ALMOST every year for the past 50 years, universities in Australia have faced some sort of review. Most focused on the role of academics, even though general staff outnumber them by about three to one.
The fact that academics get all the top jobs and the social status, plus higher salaries and free trips overseas, has led to general staff being likened to a "forgotten people".
But the distinctions between general and academic work are blurring, says a study for the federal education department by the Australian Centre for Industrial Relations Research and Training at the University of Sydney. "Most general staff in universities are women and the relative size of the clerical workforce means they are disproportionately located in lower-level positions," the report says.
Industrial relations arrangements do not adequately reflect these changes, the study says. It points to an underlying feeling, particularly among general staff unions, that members are at a disadvantage compared with academic staff in areas where their responsibilities overlap.

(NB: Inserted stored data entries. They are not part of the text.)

-- ==== Sys2Proof/Certificates/Slice0/Obligations.lean ====
section
/-! DEFINITION. The statements for the provers, from the numbered rules of spec/. The numbers and byte
sequences of `Claims` are written from the spec without the model's own helpers. -/

namespace Sys2Proof.Claims

open Sys2Proof Sys2Proof.Machine

/-- Two bytes, most significant first, of a number (R132). -/
def bytesOf2 (n : Nat) : List Byte := [BitVec.ofNat 8 (n / 256), BitVec.ofNat 8 n]

/-- Four bytes, most significant first, of a number (R132). -/
def bytesOf4 (n : Nat) : List Byte :=
  [BitVec.ofNat 8 (n / 2 ^ 24), BitVec.ofNat 8 (n / 2 ^ 16), BitVec.ofNat 8 (n / 256),
   BitVec.ofNat 8 n]

/-- The sum of the bytes of a sequence, each 0..255. -/
def sumOf (s : List Byte) : Nat := (s.map BitVec.toNat).sum

/-- The code of an enumerated packet kind (R93). -/
def codeOf : Kind → Nat
  | .command => 1
  | .data => 2
  | .ack => 7
  | .endOfData => 8

/-- The checksum of a frame with kind code `k` and payload `p`: kind, both length bytes and the payload
summed modulo 65536 (R96). -/
def checksumOf (k : Nat) (p : List Byte) : Nat :=
  (k + (p.length + 2) / 256 + (p.length + 2) % 256 + sumOf p) % 65536

/-- The frame of R90 with address `a`, kind code `k` and payload `p`. -/
def frameOf (a : Word) (k : Nat) (p : List Byte) : List Byte :=
  [0xEF, 0x01] ++ bytesOf4 a.toNat ++ [BitVec.ofNat 8 k] ++ bytesOf2 (p.length + 2) ++ p
    ++ bytesOf2 (checksumOf k p)

/-- The state after an accepted EXEC that wrote `frame` (R184): every register R184 writes, and
nothing else but HOST's reply and HOST's record of the command, which are the model's (log 5). -/
def commandSent (cmd : Option Instr) (frame : List Byte) (s : State) : State :=
  { s with
    rxq := [], rxbuf := [],
    res := .none, mreason := .none, stRaw := 0, st := none, extra := [],
    rxAddr := 0, rxKind := 0, rxLen := 0, rxCsum := 0, calcCsum := 0, csumOk := false,
    txlog := s.txlog ++ frame, tmo := s.opTimeout, timer := 0, eng := .wait,
    reply := .accepted, lastCmd := cmd }

/-- The command a payload spells, none where it spells none of the nine. -/
def commandOf (p : List Byte) : Option Instr :=
  match decode p with
  | .instr i => some i
  | .reject _ => none

/-- HOST's reading of the outcome in `s` is `r`, and reading changes nothing else (R192). The names of
the readings are the model's (log 5). -/
def ReadsAs (s : State) (r : Reading) : Prop :=
  ∀ rest, s.sched = .host .readOutcome :: rest →
    step s = .next { s with sched := rest, reply := .reading r }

There is a huge salary differential. An academic at the top level of the salary scale, for example, will earn more than Aus$90,000 (Pounds 33,500) this year whereas a general staff member on the highest level will be paid only Aus$60,000.
Similarly, while a newcomer employed in an administrative, professional or technical post will be lucky if she makes Aus$12,000 a year, a young lecturer on the lowest level will be paid nearly three times this sum.
But when the researchers visited universities they found that some administrators were lecturing in business studies and that many academics spent most of their time doing administration. "In laboratory areas, professional officers were being increasingly called on to undertake tutoring and/or lecturing at the undergraduate and, at times, postgraduate level," the report states.
Even with the differences in salary and status, however, when general staff were asked if they would like to obtain academic classifications, most professional officers preferred the certainty of standard hours, holidays and pay rates to what were seen as less defined "academic" conditions, particularly given the sharp rise in contract and sessional work.